■ **PROBLEM REQUIREMENTS**:
Beginning at the top of the data below, write out every line exactly until you reach the line with "of keys. -/", and include that line.

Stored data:
-- ==== Sys2Proof/Machine/Enter.lean ====
section
/-! DEFINITION. Entering a mode: what every mode change does, entry into FREEZE and its record, entry into
DORMANT, and the restart of requesters (R50 to R59, R72, R74, R77, R137, R485, R553). -/

namespace Sys2Proof.Machine

/-! ### Requesters that restart (R111, R128, R137) -/

/-- Entries of a map outside a requester's range of keys. -/
def dropReq {α : Type} (q : Req) (m : SMap α) : SMap α := m.filter fun e => e.1 / 2 ^ 20 != q.code

/-- A requester restarts: its thimbles are released, its guard state is IDLE with no record, and its
captures and held words are gone. The completions it still had outstanding are discarded: how many is open (a free
value, R448, log 2). -/
def Part.restart (p : Part) (q : Req) : Part :=
  let n := (p.access.owners.filter fun e => e.2 == some q).length
  let r := ((p.addWrap 0x221C n).addSat 0x7004 (p.freshValue.toNat % 65)).useFree
  { r with access := { r.access with
      owners := r.access.owners.filter fun e => e.2 != some q,
      guards := r.access.guards.filter fun e => e.1 != q.code,
      captured := dropReq q r.access.captured, heldLow := dropReq q r.access.heldLow } }

/-- The four cores restart (R137). -/
def Part.restartCores (p : Part) : Part := (((p.restart .mc0).restart .mc1).restart .mc2).restart .mc3

/-! ### ALERT_N (R52) -/

/-- ALERT_N is asserted low. -/
def Part.alert (p : Part) : Bool :=
  p.supply.vin && (p.md.cur == .freeze || p.supply.noImage || p.supply.alertSensors != 0#16 ||
    p.supply.hostFenced)

/-! ### Scopes and stitches that a mode change ends (R58, R481) -/

/-- A test record (R482). -/
def Part.testRec (p : Part) (scope inst : Nat) : Option TestRec :=
  SMap.get (fun _ => none) p.back.tests (scope * 2 ^ 16 + inst)

/-- A test record replaced. -/
def Part.setTestRec (p : Part) (scope inst : Nat) (r : TestRec) : Part :=
  { p with back := { p.back with tests := SMap.set (fun _ => none) p.back.tests (scope * 2 ^ 16 + inst) (some r) } }

/-- The records of a scope's former runs go as it runs again: each scope keeps its most recent run (R482). -/
def Part.dropTests (p : Part) (scope : Nat) : Part :=
  { p with back := { p.back with tests := p.back.tests.filter fun e => e.1 / 2 ^ 16 != scope } }

/-- The lanes whose receivers do not run. -/
def Part.lanesOff (p : Part) : List Nat := (List.range 96).filter fun l => !p.laneOn l

/-- The lanes that an EXTPATTERN scope drove and tested go back to their inert state (R68). -/
def Part.endPattern (p : Part) : Part :=
  let q : Part := { p with back := { p.back with extLanes := 0#96 } }
  (q.stopReceivers q.lanesOff).syncTx

/-- A scope ends with a result: its running record closes, and TEST_H sets. -/
def Part.closeScope (p : Part) (scope inst result : Nat) (errors first : Word) : Part :=
  let start := match p.testRec scope 0xFFFF with | some r => r.started | none => p.clk
  let q := p.setTestRec scope inst { result := result, errors := errors, first := first, started := start,
                                     ended := p.clk, endTime := p.now }
  let q := if scope = 19 then q.endPattern else q
  (q.setBit 0xB050 scope false).hist backHistReg 4 2

/-- Every running scope ends with ABORTED (R481). -/
def Part.abortScopes (p : Part) : Part :=
  (List.range 20).foldl (fun (x : Part) b =>
    if x.bit 0xB050 b then x.closeScope b 0xFFFF 2 0#32 0#32 else x) p

/-- Does a stitch set change a field that only FIT lets change: TRACE_GIB or NODE_ID (R58, R94, R429)? -/
def Part.fitOnly (p : Part) (set : SMap (Word × Word)) : Bool :=
  fieldOf (afterSet p set 0xA100) 6 0 != p.field 0xA100 6 0 ||
    fieldOf (afterSet p set 0xE000) 15 0 != p.field 0xE000 15 0

/-- A STITCH that waits for its boundary is ABORTED by a change into a mode that cannot apply it (R58). -/
def Part.stopWaiting (p : Part) : Part :=
  match p.stitch.waiting with
  | some w => if p.md.cur.bastes && !(p.fitOnly w.set_ && p.md.cur != .fit) then p else p.stopTag w.tag stAborted 2
  | none => p

/-! ### Modes but DORMANT and FREEZE -/

/-- The part enters a mode (R50, R54, R58, R77): commands the mode does not let run end, receivers stop or
may start, islands lose their power, and the mode-change event is raised. -/
def Part.enterMode (p : Part) (m : Mode) : Part :=
  let old := p.md.cur
  let q : Part := { p with md := { p.md with cur := m, since := p.clk } }
  let q := q.stopWaiting.abortIllegal.abortScopes
  let q : Part := { q with back := { q.back with intrusive := false } }
  let q := q.tkMode old
  let q := if old.slicesOn && !m.slicesOn then q.loseDatapath (if old = .freeze then 0x21 else 0x22) else q
  let q := (q.stopReceivers q.lanesOff).clientMode
  let q := if m = .inert then q.pmInert else q
  let q := if m.slicesOn && !old.slicesOn then q.syncLats.syncTribs.evalPorts.transferStart else q.evalPorts
  let q := (((q.ringMode old).domainMode old).syncDepths).syncTx
  (q.announce 2 "MODE" m.code (BitVec.ofNat 64 old.code)).signals

/-! ### FREEZE (R57, R72, R485) -/

/-- A MODE.ENTER overtaken by FREEZE is ABORTED, and its transition is gone (R57). -/
def Part.overtake (p : Part) : Part :=
  match p.md.trans with
  | none => p
  | some tr =>
    let q : Part := { p with md := { p.md with trans := none, resuming := false } }
    match tr.tag with
    | some t => q.reject t stAborted 2
    | none => q

/-- MEMCTL.STATUS (R489): trained at the wake, MEM_OK while the MEM island is ACTIVE. -/
def Part.memStatus (p : Part) : Word :=
  if p.md.cur = .dormant then 0#32
  else BitVec.ofNat 32 ((p.selvState 25 == 0).toNat * 2 ^ 31 + (64 - p.back.badChannels.length))

/-- The registers a fault record names, in ascending offset order (R485), with their values. -/
def Part.recordEntries (p : Part) : List (Nat × Word) :=
  [(0x20, p.modeStatus)] ++ ((List.range 29).map fun i => (selvReg i 0, p.reg (selvReg i 0))) ++
    [(0xA000, p.memStatus), (0xB040, p.reg 0xB040), (0xB048, p.reg 0xB048), (tkReg 8, p.selectWord),
      (tkReg 0x10, p.reg (tkReg 0x10))] ++
    (List.range 24).map fun q => (lineReg q 0x20, p.reg (lineReg q 0x20))

/-- The fault record's words (R485). -/
def Part.faultWords (p : Part) (f : FaultInfo) : List Word :=
  let es := p.recordEntries
  let head := [BitVec.ofNat 32 (2 ^ 24 + f.code * 2 ^ 16 + f.island * 2 ^ 8 + f.mode.code * 16 + f.cls),
    p.journal.faultSerial + 1#32] ++ timeWords f.time ++ [f.detail, f.decision, p.reg 0x900C,
    p.journal.ckptSerial] ++ List.replicate 6 0#32 ++ [BitVec.ofNat 32 es.length]
  let body := head ++ es.flatMap fun e => [BitVec.ofNat 32 e.1, e.2]
  body ++ [crc32c (bytesOfWords body)]

/-- The part enters FREEZE (R72): outputs inert, the held state kept, every ledger audited (R458), the
record formed; open decisions stay as they are (R554). The notice to the twin goes with slot 0 (R413). -/
def Part.toFreeze (p : Part) (f : FaultInfo) : Part :=
  if p.md.cur = .dormant then p
  else if p.md.cur = .freeze then p.overtake
  else
    let old := p.md.cur
    let q := p.overtake
    let q : Part := { q with md := { q.md with cur := .freeze, since := q.clk, coresOut := false },
                             pm := { q.pm with conseq := [] } }
    let q := (q.stopWaiting.abortIllegal.abortScopes.tkMode old).auditAll.syncTx
    let q := ((q.ringMode old).announce 2 "MODE" 11 (BitVec.ofNat 64 old.code)).doeReturn
    { q with back := { q.back with record := q.faultWords f, contained := [], calLater := [] } }

/-- Open decisions and unread records go with the held state (R74, R461, R554). -/
def Part.dropDecisions (p : Part) : Part :=
  let q := (p.discardTerm 0x1000 0x21 p.steer.openDecs.length).discardTerm 0xD000 0x21 p.steer.queue.length
  { q with steer := { q.steer with openDecs := [], queue := [] } }

/-- FREEZE is left for INERT (R74): the held state is discarded and the cores restart. -/
def Part.leaveFreeze (p : Part) : Part := ((p.dropDecisions).restartCores).enterMode .inert

/-! ### DORMANT (R54, R57, R59, R131) -/

/-- Entry into DORMANT: every island but the supervisor's is off and its state is lost; the journal, the
supply and the pins, the test access port and what stands in host memory stay. Of the conditions of ALERT_N the
supervisor keeps those R52 does not release here: a HOST island that is not held fenced, and sensors. -/
def Part.toDormant (p : Part) : Part :=
  { md := { cur := .dormant, since := p.clk }, clk := p.clk, free := p.free, out := p.out,
    supply := { p.supply with hostFenced := p.supply.hostFenced && !p.back.heldFenced.contains 27 },
    journal := p.journal, jtag := p.jtag, hostMem := p.hostMem }

/-- The command window lies in the HOST island: it loses its contents as the part enters DORMANT. -/
def onPower (f : Part → Part) (s : State) : Result :=
  let q := f s.part
  .next { s with part := q, window := if q.md.cur = .dormant ∧ s.part.md.cur ≠ .dormant then [] else s.window }

end Sys2Proof.Machine
end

■ **REPLY TO THE EXERCISE**:
-- ==== Sys2Proof/Machine/Enter.lean ====
section
/-! DEFINITION. Entering a mode: what every mode change does, entry into FREEZE and its record, entry into
DORMANT, and the restart of requesters (R50 to R59, R72, R74, R77, R137, R485, R553). -/

namespace Sys2Proof.Machine

/-! ### Requesters that restart (R111, R128, R137) -/

/-- Entries of a map outside a requester's range of keys. -/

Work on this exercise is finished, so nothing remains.